Banking-as-a-service startup Solid (previously referred to as Sensible) has filed for Chapter 11 chapter safety, in accordance with documents filed in america Chapter Court docket for the District of Delaware on April 7.
Based in 2018, the fintech firm had raised a complete of practically $81 million in funding from traders reminiscent of FTV Capital and Headline. Solid was valued at $330 million as of August 2022, in accordance with PitchBook, when it introduced a $63 million Series B round of funding led by FTV.
Palo Alto-based Strong labored with fintech and vertical SaaS corporations and provided banking, funds, playing cards and cryptocurrency merchandise by way of easy-to-integrate APIs. The corporate touted itself as “the AWS of fintech” and claimed in August 2022 that it had grown 10x in income, doubled its clients to 100 and have become worthwhile. It’s now within the technique of attempting to restructure or promote itself, in accordance with the paperwork.
“After contemplating all choices, we’ve determined {that a} voluntary Chapter 11 restructuring is the very best course,” co-founder Arjun Thyagarajan informed TechCrunch. “We’re optimistic that the court-supervised sale course of will appeal to the best purchaser, resulting in a constructive end result for the corporate, clients, and shareholders. Strong intends to proceed working its enterprise within the odd course by this course of.”

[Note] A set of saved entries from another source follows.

/-! ## Encoding -/

/-- Decoding the encoding of a form gives the form back, with every operand, in every reader state that selects it. -/
def Obligations.DecodeEncodeAgree : Prop :=
  ∀ (r : Reader) (i : Instr), i.wellFormed r.cfg = true → i.fits r = true → decode r (encode i) = i

/-- Whatever a port carries decodes to a well-formed form that the reader selects, and that form encodes to it. -/
def Obligations.DecodedFormIsSelectedAndEncodesBack : Prop :=
  ∀ (r : Reader) (x : Txn),
    (decode r x).wellFormed r.cfg = true ∧ (decode r x).fits r = true ∧ encode (decode r x) = x

/-- R75: the table of byte classes, and that exactly one class holds of every byte. `idx < len` in READ_PAYLOAD is R40 (e). -/
def Obligations.EveryByteHasExactlyOneClass : Prop :=
  ∀ (r : Reader) (b : Byte) (t : Stamp),
    (r.rstate = .awaitStart → b ≠ r.cfg.startMarker → decode r (.rx b t) = .rxSkip b t)
    ∧ (r.rstate = .awaitStart → b = r.cfg.startMarker → decode r (.rx b t) = .rxOpen b t)
    ∧ (r.rstate = .readLength → r.cfg.maxLen < b.toNat → decode r (.rx b t) = .rxOversize b t)
    ∧ (r.rstate = .readLength → b = 0#8 → decode r (.rx b t) = .rxLen0 b t)
    ∧ (r.rstate = .readLength → 1 ≤ b.toNat → b.toNat ≤ r.cfg.maxLen → decode r (.rx b t) = .rxLen b t)
    ∧ (r.rstate = .readPayload → r.idx.toNat + 1 < r.len.toNat → decode r (.rx b t) = .rxData b t)
    ∧ (r.rstate = .readPayload → r.idx.toNat + 1 = r.len.toNat → decode r (.rx b t) = .rxDataLast b t)
    ∧ (r.rstate = .readChecksum → b = checksum r.cfg.checksumAlg r.len r.payload → decode r (.rx b t) = .rxCkOk b t)
    ∧ (r.rstate = .readChecksum → b ≠ checksum r.cfg.checksumAlg r.len r.payload → decode r (.rx b t) = .rxCkBad b t)
    ∧ ((r.rstate = .readPayload → r.idx.toNat < r.len.toNat) →
        [decide (r.rstate = .awaitStart ∧ b ≠ r.cfg.startMarker),
         decide (r.rstate = .awaitStart ∧ b = r.cfg.startMarker),
         decide (r.rstate = .readLength ∧ r.cfg.maxLen < b.toNat),
         decide (r.rstate = .readLength ∧ b = 0#8),
         decide (r.rstate = .readLength ∧ 1 ≤ b.toNat ∧ b.toNat ≤ r.cfg.maxLen),
         decide (r.rstate = .readPayload ∧ r.idx.toNat + 1 < r.len.toNat),
         decide (r.rstate = .readPayload ∧ r.idx.toNat + 1 = r.len.toNat),
         decide (r.rstate = .readChecksum ∧ b = checksum r.cfg.checksumAlg r.len r.payload),
         decide (r.rstate = .readChecksum ∧ b ≠ checksum r.cfg.checksumAlg r.len r.payload)].count true = 1)

/-- R77: the five rows by mask and match, that at most one matches, and BAD_CMD for a word that matches none. -/
def Obligations.CommandWordsDecodeByRow : Prop :=
  ∀ (r : Reader) (w : Word),
    (w &&& 0xFFFFFFFF#32 = 0x00000000#32 → decode r (.cmd w) = .nop)
    ∧ (w &&& 0xFFFF0000#32 = 0x01000000#32 → decode r (.cmd w) = .register (w.extractLsb 15 0))
    ∧ (w &&& 0xFFFFFFFF#32 = 0x02000000#32 → decode r (.cmd w) = .start)
    ∧ (w &&& 0xFFFF0000#32 = 0x03000000#32 → decode r (.cmd w) = .lookup (w.extractLsb 15 0))
    ∧ (w &&& 0xFFFFFF00#32 = 0x04000000#32 → decode r (.cmd w) = .read (w.extractLsb 7 0))
    ∧ ([decide (w &&& 0xFFFFFFFF#32 = 0x00000000#32), decide (w &&& 0xFFFF0000#32 = 0x01000000#32),
        decide (w &&& 0xFFFFFFFF#32 = 0x02000000#32), decide (w &&& 0xFFFF0000#32 = 0x03000000#32),
        decide (w &&& 0xFFFFFF00#32 = 0x04000000#32)].count true ≤ 1)
    ∧ (w &&& 0xFFFFFFFF#32 ≠ 0x00000000#32 → w &&& 0xFFFF0000#32 ≠ 0x01000000#32 →
        w &&& 0xFFFFFFFF#32 ≠ 0x02000000#32 → w &&& 0xFFFF0000#32 ≠ 0x03000000#32 →
        w &&& 0xFFFFFF00#32 ≠ 0x04000000#32 → decode r (.cmd w) = .badCmd w)

/-- R78: a defined opcode with a reserved bit set is BAD_CMD and has no effect but its response. -/
def Obligations.ReservedBitMakesBadCommand : Prop :=
  ∀ (r : Reader) (w : Word) (s : State),
    ((w.extractLsb 31 24 = 0x00#8 ∨ w.extractLsb 31 24 = 0x02#8) ∧ w.extractLsb 23 0 ≠ 0#24)
      ∨ ((w.extractLsb 31 24 = 0x01#8 ∨ w.extractLsb 31 24 = 0x03#8) ∧ w.extractLsb 23 16 ≠ 0#8)
      ∨ (w.extractLsb 31 24 = 0x04#8 ∧ w.extractLsb 23 8 ≠ 0#16) →
    decode r (.cmd w) = .badCmd w ∧ exec (.badCmd w) s = .next { s with rsp := some ⟨.badCmd, 0#32⟩ }

/-- Command words written out from R77 and R86 decode to the forms they stand for. The two byte clauses are the model's choice: that a
bare byte word decodes in the reader state after reset, with timestamp 0 (DESIGN CHOICE, log entry 4); in that state R75 gives the
forms named. -/
def Obligations.WrittenWordsDecode : Prop :=
  decodeTableWord 32 0x01001234 = some (.register 0x1234#16)
    ∧ decodeTableWord 32 0x04000010 = some (.read 0x10#8)
    ∧ decodeTableWord 32 0x0300BEEF = some (.lookup 0xBEEF#16)
    ∧ decodeTableWord 32 0x02000000 = some .start
    ∧ decodeTableWord 32 0x00000000 = some .nop
    ∧ decodeTableWord 32 0x01010001 = some (.badCmd 0x01010001#32)
    ∧ decodeTableWord 8 0xAA = some (.rxOpen 0xAA#8 0#32)
    ∧ decodeTableWord 8 0x55 = some (.rxSkip 0x55#8 0#32)

/-- R74: both checksum functions, as numbers; 0 of the empty payload under both. -/
def Obligations.ChecksumIsTheSumModulo256 : Prop :=
  ∀ (n : Byte) (p : List Byte),
    (checksum .sum8Payload n p).toNat = (p.map BitVec.toNat).sum % 256
    ∧ (checksum .sum8LenPayload n p).toNat = (n.toNat + (p.map BitVec.toNat).sum) % 256
    ∧ checksum .sum8Payload 0#8 [] = 0#8 ∧ checksum .sum8LenPayload 0#8 [] = 0#8

/-! ## The step -/

/-- A step performs the next transaction, decoded in the state it is performed in: one still left of the present edge, else the
first of the next edge. An edge without a transaction passes; with no edge to come nothing changes (R213). How edges and their
transactions are held is the model's choice (log entry 2). -/
def Obligations.StepRunsTheDecodedTransaction : Prop :=
  ∀ s : State,
    (∀ x rest, s.acc.pop = some (x, rest) → step s = exec (decode s.reader x) { s with acc := rest })
    ∧ (s.acc.pop = none → ∀ x rest, s.openEdge.acc.pop = some (x, rest) →
        step s = exec (decode s.openEdge.reader x) { s.openEdge with acc := rest })
    ∧ (s.acc.pop = none → s.openEdge.acc.pop = none → step s = .next s.openEdge)
    ∧ (s.acc.pop = none → s.edges = [] → step s = .next s)

/-- R64: the steps of one edge are RESET alone, or else CMD, then NTF_ACK, then RX, where RX happens only if `rx_ready` was 1
at the start; the last edge's response is gone (log entry 5) and the transport gave up its byte if the handshake completed (log
entry 9). -/
def Obligations.EdgePerformsResetElseCmdAckRx : Prop :=
  ∀ (s : State) (e : Edge) (es : List Edge) (xs : List Txn),
    s.acc = .nothing → s.edges = e :: es →
    xs = (if e.rst then [.reset]
      else e.cmd.toList.map .cmd
        ++ (if e.ntfReady = true ∧ s.ntfPend = true then [.ntfAck] else [])
        ++ (if e.rxValid = true ∧ s.rxReady = true then s.transport.head?.toList.map (fun b => .rx b e.tsIn) else [])) →
    Sys2Proof.core.run (max 1 xs.length) s =
      State.performAll xs
        { s with
          edges := es
          rsp := none
          transport := if e.rxValid = true ∧ s.rxReady = true then s.transport.tail else s.transport }

/-- R32: `rx_ready`, and that with `rx_ready = 0` a byte stays with the transport and no RX form changes the state. With
`rx_ready = 1` the transport's first byte is accepted with the timestamp input. -/
def Obligations.StalledByteStaysWithTheTransport : Prop :=
  ∀ s : State,
    (s.rxReady = true ↔ s.phase = .run ∧ s.ntfPend = false)
    ∧ (s.rxReady = false → ∀ i : Instr, i.port = .rx → exec i s = .next s)
    ∧ (s.rxReady = false → s.acc = .nothing → s.openEdge.transport = s.transport ∧ s.openEdge.acc.rx = none)
    ∧ (s.rxReady = true → ∀ e es b bs, s.edges = e :: es → e.rst = false → e.rxValid = true → s.transport = b :: bs →
        s.openEdge.transport = bs ∧ s.openEdge.acc.rx = some (b, e.tsIn))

Strong had not been capable of increase extra capital since its final funding spherical and “confronted important and expensive litigation,” in accordance with the chapter filings.
In 2023, Strong was the goal of a lawsuit filed by Series B investor FTV Capital, which was making an attempt to get its $61 million funding again.

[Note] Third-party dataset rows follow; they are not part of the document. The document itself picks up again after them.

-- ==== Sys2Proof/Laws/State.lean ====
section
/-! SUPPORT. One lemma per field per named update of the state: no later proof unfolds a record update. -/

namespace Sys2Proof.Machine

variable (s : State)

/-! ## respond -/

@[simp] theorem State.respond_cfg (st : Status) (d : Word) : (s.respond st d).cfg = s.cfg := rfl
@[simp] theorem State.respond_phase (st : Status) (d : Word) : (s.respond st d).phase = s.phase := rfl
@[simp] theorem State.respond_cfgErr (st : Status) (d : Word) : (s.respond st d).cfgErr = s.cfgErr := rfl
@[simp] theorem State.respond_rstate (st : Status) (d : Word) : (s.respond st d).rstate = s.rstate := rfl
@[simp] theorem State.respond_buf (st : Status) (d : Word) : (s.respond st d).buf = s.buf := rfl
@[simp] theorem State.respond_len (st : Status) (d : Word) : (s.respond st d).len = s.len := rfl
@[simp] theorem State.respond_idx (st : Status) (d : Word) : (s.respond st d).idx = s.idx := rfl
@[simp] theorem State.respond_tbl (st : Status) (d : Word) : (s.respond st d).tbl = s.tbl := rfl
@[simp] theorem State.respond_nreg (st : Status) (d : Word) : (s.respond st d).nreg = s.nreg := rfl
@[simp] theorem State.respond_cntCksum (st : Status) (d : Word) : (s.respond st d).cntCksum = s.cntCksum := rfl
@[simp] theorem State.respond_cntOversize (st : Status) (d : Word) : (s.respond st d).cntOversize = s.cntOversize := rfl
@[simp] theorem State.respond_cntUnkfmt (st : Status) (d : Word) : (s.respond st d).cntUnkfmt = s.cntUnkfmt := rfl
@[simp] theorem State.respond_cntUnkdev (st : Status) (d : Word) : (s.respond st d).cntUnkdev = s.cntUnkdev := rfl
@[simp] theorem State.respond_ntfPend (st : Status) (d : Word) : (s.respond st d).ntfPend = s.ntfPend := rfl
@[simp] theorem State.respond_ntfId (st : Status) (d : Word) : (s.respond st d).ntfId = s.ntfId := rfl
@[simp] theorem State.respond_ntfSlot (st : Status) (d : Word) : (s.respond st d).ntfSlot = s.ntfSlot := rfl
@[simp] theorem State.respond_ntfOcc (st : Status) (d : Word) : (s.respond st d).ntfOcc = s.ntfOcc := rfl
@[simp] theorem State.respond_ntfTs (st : Status) (d : Word) : (s.respond st d).ntfTs = s.ntfTs := rfl
@[simp] theorem State.respond_rsp (st : Status) (d : Word) : (s.respond st d).rsp = some ⟨st, d⟩ := rfl
@[simp] theorem State.respond_acc (st : Status) (d : Word) : (s.respond st d).acc = s.acc := rfl
@[simp] theorem State.respond_edges (st : Status) (d : Word) : (s.respond st d).edges = s.edges := rfl
@[simp] theorem State.respond_transport (st : Status) (d : Word) : (s.respond st d).transport = s.transport := rfl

FTV Capital’s go well with claimed, amongst different issues, that Strong co-founders Thyagarajan and Raghav Lal “lied to FTV regarding the firm’s revenues, buyer churn, and enterprise usually and additional deceived FTV.” The agency additionally requested for Thyagarajan and Lal to resign.

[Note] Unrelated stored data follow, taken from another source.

/-! ## The acknowledge and the output ports -/

/-- Settles O29: intake is stalled in RUN by the pending notification alone (R32). -/
theorem acknowledgeClearsThePendingBit : Obligations.AcknowledgeClearsThePendingBit := by
  intro s
  refine ⟨fun hpend => ⟨if_pos hpend, fun hrun => (State.rxReady_iff _).mpr ⟨hrun, rfl⟩⟩, fun hpend => ?_⟩
  rcases execNtfAck_cases s with ⟨hpend', -⟩ | ⟨-, e⟩
  · cases hpend.symm.trans hpend'
  · exact e

theorem State.rxReady_eq_decide (s : State) : s.rxReady = decide (s.phase = .run ∧ s.ntfPend = false) :=
  Bool.eq_iff_iff.mpr ((State.rxReady_iff s).trans decide_eq_true_iff.symm)

/-- `occ_out` at a slot of the table (R166). -/
theorem State.occOut_getElem? {s : State} {k : Nat} (hk : k < s.tbl.length) :
    s.occOut[k]? = some ((s.entry k).valid && (s.entry k).occ) := by
  have hentry : s.entry k = s.tbl[k] := List.getD_eq_getElem _ _ hk
  rw [State.occOut, List.getElem?_map, List.getElem?_eq_getElem hk, hentry]
  rfl

/-- Settles O53: each port by its definition. -/
theorem outputPortsShowTheState : Obligations.OutputPortsShowTheState := by
  intro s
  have hrsp : s.outPorts.rsp = s.rsp.map (fun r => (r.status.code, r.data)) := rfl
  refine ⟨rfl, rfl, rfl, rfl, rfl, s.rxReady_eq_decide, fun hnone => ?_, fun st d hsome => ?_, List.length_map _,
    fun k hk => State.occOut_getElem? hk⟩
  · rw [hrsp, hnone]
    rfl
  · rw [hrsp, hsome]
    cases st <;> rfl

end Sys2Proof.Machine
end

section
/-! PROOFS. The statements of 44_host_access.md: what an unregistered slot reads, and what READ, NOP and BAD_CMD answer. -/

namespace Sys2Proof.Machine

/-! ## The registers of an unregistered slot (R181) -/

theorem Inv.nSlots_le {s : State} (h : Inv s) : s.cfg.nSlots ≤ 120 := by
  obtain ⟨hlegal, -, -⟩ := h.shape
  obtain ⟨-, ⟨-, hmax⟩, -⟩ := (Config.legal_iff _).mp hlegal
  exact hmax

/-- An entry as reset left it reads 0 as `ENTRY_k`. -/
theorem State.entryWord_of_blank {s : State} {k : Nat} (h : s.entry k = Entry.blank) : s.entryWord k = 0#32 := by
  rw [State.entryWord, h]
  rfl

/-- Settles O36: the two addresses of a slot above `nreg`, whose entry is as reset left it (R40). -/
theorem unregisteredSlotReadsZero : Obligations.UnregisteredSlotReadsZero := by
  intro s k h hfree hk
  have hk120 : k < 120 := Nat.lt_of_lt_of_le hk h.nSlots_le
  have hblank : s.entry k = Entry.blank := h.blankAbove k hk hfree
  exact ⟨(s.memRead_entry hk120).trans (State.entryWord_of_blank hblank),
    (s.memRead_ts hk120).trans (congrArg Entry.ts hblank)⟩

/-! ## READ, one equation per case (R181, R182) -/

/-- The mapped addresses (R56). -/
theorem mapped_iff (c : Config) (a : BitVec 8) :
    mapped c a = true ↔ a.toNat ≤ 0x06 ∨ (0x10 ≤ a.toNat ∧ a.toNat < 0x10 + 2 * c.nSlots) := by
  rw [mapped, Bool.or_eq_true, decide_eq_true_eq, decide_eq_true_eq]

/-- The unmapped addresses (R182). -/
theorem mapped_eq_false_iff (c : Config) (a : BitVec 8) :
    mapped c a = false ↔ (0x07 ≤ a.toNat ∧ a.toNat ≤ 0x0F) ∨ 0x10 + 2 * c.nSlots ≤ a.toNat := by
  rw [← Bool.not_eq_true, mapped_iff]
  omega

theorem execRead_of_mapped {s : State} {a : BitVec 8} (h : mapped s.cfg a = true) :
    execRead a s = .next (s.respond .ok (s.memRead a)) :=
  if_pos h

theorem execRead_of_unmapped {s : State} {a : BitVec 8} (h : mapped s.cfg a = false) :
    execRead a s = .next (s.respond .badAddr 0#32) :=
  if_neg (Bool.eq_false_iff.mp h)

/-- Settles O27: the statement's ranges are the mapped and the unmapped addresses. -/
theorem readAnswersTheRegisterOrBadAddr : Obligations.ReadAnswersTheRegisterOrBadAddr :=
  fun s a => ⟨fun h => execRead_of_mapped ((mapped_iff s.cfg a).mpr h),
    fun h => execRead_of_unmapped ((mapped_eq_false_iff s.cfg a).mpr h)⟩

/-! ## NOP and BAD_CMD (R183, R184) -/

/-- Settles O28: the word 0 is NOP's own word, and the word 1 has a reserved bit set; each form is only its response. -/
theorem nopAndBadCommandOnlyRespond : Obligations.NopAndBadCommandOnlyRespond := by
  intro s w
  have hnop : decode s.reader (.cmd 0x00000000#32) = .nop := decode_cmd_of_encode_eq rfl rfl rfl
  have hone : decode s.reader (.cmd 0x00000001#32) = .badCmd 0x00000001#32 := decode_of_isBadCommand (by decide)
  exact ⟨hnop, hone, rfl, rfl⟩

end Sys2Proof.Machine
end

section
/-! PROOFS. The statements of 60_exceptions.md: no step stops, a counted anomaly is precise, and a pending notification is held. -/

namespace Sys2Proof.Machine

/-! ## No fault, no refusal (R15, R214) -/

/-- An RX form has a next state, enabled or not. -/
theorem State.onRx_total (s : State) (i : Instr) (t : State) : ∃ u, s.onRx i t = .next u := by
  unfold State.onRx
  split
  · exact ⟨t, rfl⟩
  · exact ⟨s, rfl⟩

/-- Every form has a next state. -/
theorem exec_total (i : Instr) (s : State) : ∃ t, exec i s = .next t := by
  cases i with
  | rxSkip b ts | rxOpen b ts | rxOversize b ts | rxLen0 b ts | rxLen b ts | rxData b ts | rxDataLast b ts
  | rxCkOk b ts | rxCkBad b ts => exact s.onRx_total _ _
  | nop | badCmd w | reset => exact ⟨_, rfl⟩
  | register id =>
    rcases execRegister_cases id s with ⟨-, e⟩ | ⟨-, k, -, e⟩ | ⟨-, -, -, e⟩ | ⟨-, -, -, e⟩ <;> exact ⟨_, e⟩
  | start => rcases execStart_cases s with ⟨-, e⟩ | ⟨-, -, e⟩ | ⟨-, -, e⟩ <;> exact ⟨_, e⟩
  | lookup id => rcases execLookup_cases id s with ⟨-, e⟩ | ⟨k, -, e⟩ <;> exact ⟨_, e⟩
  | read a => rcases execRead_cases a s with ⟨-, e⟩ | ⟨-, e⟩ <;> exact ⟨_, e⟩
  | ntfAck => rcases execNtfAck_cases s with ⟨-, e⟩ | ⟨-, e⟩ <;> exact ⟨_, e⟩

/-- Settles O11: the form a step fetches has a next state, and an edge without a transaction passes. -/
theorem everyStepHasANextState : Obligations.EveryStepHasANextState := by
  refine ⟨fun s => ?_, exec_total⟩
  rcases s.fetch_cases with ⟨x, rest, -, hf⟩ | ⟨-, x, rest, -, hf⟩ | ⟨-, -, hf⟩
  · rw [step_of_fetch_some hf]; exact exec_total _ _
  · rw [step_of_fetch_some hf]; exact exec_total _ _
  · exact ⟨_, step_of_fetch_none hf⟩

/-! ## A counted anomaly (R202, R204) -/

/-- Leaving the frame before raising adds nothing: raising resyncs too (R202 (2)). -/
theorem State.resync_raise (s : State) (a : Anomaly) : s.resync.raise a = s.raise a := by
  cases a <;> rfl

/-- An emitted frame that moves a counter has raised an anomaly, and done nothing else. -/
theorem State.emit_eq_raise {s : State} {t : Stamp} (h : (s.emit t).counters ≠ s.counters) :
    ∃ a, s.emit t = s.raise a := by
  rcases s.emit_cases t with ⟨-, e⟩ | ⟨ev, -, e⟩
  · exact ⟨_, e.trans (s.resync_raise _)⟩
  · rcases s.resync.dispatch_cases ev.id ev.occ t with ⟨-, e'⟩ | ⟨k, -, -, e'⟩ | ⟨k, -, -, e'⟩
    · exact ⟨_, e.trans (e'.trans (s.resync_raise _))⟩
    all_goals rw [e, e'] at h; exact absurd rfl h

/-- An RX form that moves a counter has taken its effect. -/
theorem State.onRx_counts {s t u : State} {i : Instr} (h : s.onRx i u = .next t) (hcount : t.counters ≠ s.counters) :
    t = u := by
  rcases State.onRx_next h with ⟨-, -, rfl⟩ | rfl
  · rfl
  · exact absurd rfl hcount

/-- Settles O47: the three forms that may move a counter do it by raising an anomaly. -/
theorem anomalyIsPrecise : Obligations.AnomalyIsPrecise := by
  intro i s t h hr hcount
  rcases atMostOneCounterMoves i s t h hr with hsame | ⟨b, ts, rfl, -⟩ | ⟨b, ts, rfl, -⟩ | ⟨b, ts, rfl, -⟩
  · exact absurd hsame hcount
  · exact ⟨_, State.onRx_counts h hcount⟩
  · exact ⟨_, State.onRx_counts h hcount⟩
  · obtain rfl := State.onRx_counts h hcount
    exact State.emit_eq_raise hcount

/-! ## A pending notification (R32, R206) -/

/-- A pending notification closes byte intake (R32). -/
theorem State.rxReady_of_ntfPend {s : State} (h : s.ntfPend = true) : s.rxReady = false := by
  rw [State.rxReady, h, Bool.not_true, Bool.and_false]

/-- Settles O49: an RX form is stalled, and a command leaves the notification alone. -/
theorem pendingNotificationIsHeld : Obligations.PendingNotificationIsHeld := by
  intro i s t hpend h hack hr
  have hstalled := State.rxReady_of_ntfPend hpend
  cases i with
  | rxSkip b ts | rxOpen b ts | rxOversize b ts | rxLen0 b ts | rxLen b ts | rxData b ts | rxDataLast b ts
  | rxCkOk b ts | rxCkBad b ts =>
    cases (exec_rx_stalled rfl hstalled).symm.trans h
    exact ⟨hpend, rfl, rfl, rfl, rfl, hstalled⟩
  | ntfAck => exact absurd rfl hack
  | reset => exact absurd rfl hr
  | _ =>
    obtain ⟨-, -, -, -, -, -, hp, hid, hslot, hocc, hts⟩ := exec_cmd_frame rfl h
    have hpend' := hp.trans hpend
    exact ⟨hpend', hid, hslot, hocc, hts, State.rxReady_of_ntfPend hpend'⟩

end Sys2Proof.Machine
end

section
/-! PROOFS. The statements of 70_reset_and_hazards.md: a pending notification stays a snapshot of its entry, and BOOT registers in
order or is refused. -/

namespace Sys2Proof.Machine

/-! ## The pending notification and its entry (R163, R242) -/

/-- A pending notification means RUN (R40 (c)). -/
theorem Inv.run_of_ntfPend {s : State} (h : Inv s) (hpend : s.ntfPend = true) : s.phase = .run := by
  obtain ⟨-, -, hquiet, -⟩ := h.r40
  cases hp : s.phase with
  | run => rfl
  | config =>
    obtain ⟨hnone, -⟩ := hquiet hp
    cases hpend.symm.trans hnone

theorem notificationIsSnapshot_of_not_pending {s : State} (hnone : s.ntfPend = false) : NotificationIsSnapshot s :=
  fun hpend => nomatch hpend.symm.trans hnone

/-- With nothing pending before it, an event raises its notification with the very values it writes to the entry (R163). -/
theorem Inv.dispatch_snapshot {s : State} (h : Inv s) (hnone : s.ntfPend = false) (id : Ident) (o : Bool) (t : Stamp) :
    NotificationIsSnapshot (s.dispatch id o t) := by
  rcases s.dispatch_cases id o t with ⟨-, e⟩ | ⟨k, -, -, e⟩ | ⟨k, hfind, hocc, -⟩
  · exact notificationIsSnapshot_of_not_pending (by rw [e, State.raise_ntfPend, hnone])
  · exact notificationIsSnapshot_of_not_pending (by rw [e, State.touchEntry_ntfPend, hnone])
  · obtain ⟨-, -, hnreg⟩ := h.shape
    obtain ⟨hk, hklen, hv, hid⟩ := State.find_some hfind
    have hslot : (BitVec.ofNat 7 k).toNat = k := by
      rw [BitVec.toNat_ofNat]
      exact Nat.mod_eq_of_lt (by have := h.nSlots_le; omega)
    rw [State.dispatch_of_occ_ne hfind hocc]
    refine fun _ => ⟨hslot.symm ▸ hk, ?_⟩
    rw [State.notify_ntfSlot, hslot]
    exact (State.entry_setEntry _ _ _ _).trans ((if_pos ⟨rfl, hklen⟩).trans (by simp [hv, hid]))

/-- With nothing pending only an emitted frame raises a notification, and DISPATCH makes it a snapshot. -/
theorem exec_raises_snapshot {i : Instr} {s t : State} (hs : Inv s) (hnone : s.ntfPend = false) (h : exec i s = .next t) :
    NotificationIsSnapshot t := by
  cases i with
  | rxCkOk b ts =>
    rcases State.onRx_next h with ⟨hopen, -, rfl⟩ | rfl
    · obtain ⟨hrun, -⟩ := s.rxReady_iff.mp hopen
      rcases s.emit_cases ts with ⟨-, e⟩ | ⟨ev, -, e⟩ <;> rw [e]
      · exact notificationIsSnapshot_of_not_pending ((State.raise_ntfPend _ _).trans hnone)
      · exact (hs.resync hrun).dispatch_snapshot hnone _ _ _
    · exact notificationIsSnapshot_of_not_pending hnone
  | ntfAck =>
    rcases execNtfAck_cases s with ⟨-, e⟩ | ⟨-, e⟩ <;> cases e.symm.trans h
    · exact notificationIsSnapshot_of_not_pending rfl
    · exact notificationIsSnapshot_of_not_pending hnone
  | reset => cases h; exact notificationIsSnapshot_of_not_pending rfl
  | _ =>
    obtain ⟨-, hpend⟩ := Prod.mk.inj (exec_occupancy hs h (by simp) (by simp) (by simp))
    exact notificationIsSnapshot_of_not_pending (hpend.trans hnone)

/-- While a notification is pending a byte is stalled and a command only responds, so neither touches the entry (R242). -/
theorem exec_holds_snapshot {i : Instr} {s t : State} (hs : Inv s) (hpend : s.ntfPend = true) (hsnap : NotificationIsSnapshot s)
    (h : exec i s = .next t) : NotificationIsSnapshot t := by
  cases i with
  | rxSkip b ts | rxOpen b ts | rxOversize b ts | rxLen0 b ts | rxLen b ts | rxData b ts | rxDataLast b ts
  | rxCkOk b ts | rxCkBad b ts =>
    cases (exec_rx_stalled rfl (State.rxReady_of_ntfPend hpend)).symm.trans h
    exact hsnap
  | ntfAck =>
    rcases execNtfAck_cases s with ⟨-, e⟩ | ⟨hnone, -⟩
    · cases e.symm.trans h
      exact notificationIsSnapshot_of_not_pending rfl
    · cases hpend.symm.trans hnone
  | reset => cases h; exact notificationIsSnapshot_of_not_pending rfl
  | _ =>
    obtain ⟨st, d, rfl⟩ := exec_cmd_run rfl (hs.run_of_ntfPend hpend) h
    exact hsnap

The startup’s co-founders pushed again, submitting a countersuit towards FTV and its associate Robert Anderson. In it, they described FTV as “an aggressive personal fairness agency,” and claimed that “the second its funding was now not worthwhile, [the firm was] resorting to made-up claims of fraud, threats and strong-armed ways to attempt to get its a refund.”
In response to the chapter submitting, the FTV litigation was dismissed in April of 2024 “with prejudice underneath a settlement reached by the events.”
As of the petition date, Strong stated its capital construction consisted of unsecured commerce debt totaling roughly $760,000 with “a restricted quantity of present income” and roughly $7 million in money readily available with roughly $2 million of that held in non-liquid reserve accounts. It claims to now solely have three staff.
The corporate has filed for chapter underneath subchapter V, which imposes shorter deadlines for submitting reorganization plans and permits for better flexibility in negotiating restructuring plans with collectors.
Strong shouldn’t be the primary BaaS startup to file for chapter. Final April, Synapse famously filed for Chapter 11, hoping to promote its property in a $9.7 million hearth sale to a different fintech, TabaPay. However TabaPay walked.
One factor each startups had in widespread? Evolve Financial institution & Belief was a associate financial institution. Notably, one other fintech — Mercury — just lately declared that it ended its relationship with Evolve.
Fintech Enterprise Weekly’s Jason Mikula and RK | Consultants posted in regards to the chapter on X. In response to Mikula, Strong’s 20 largest unsecured collectors embrace Amazon (AWS), regulatory consulting store FS Vector, Visa, Plaid, Trulioo, Spade, and quite a few legislation companies.
TechCrunch reached out to FTV for remark however had not heard again on the time of writing.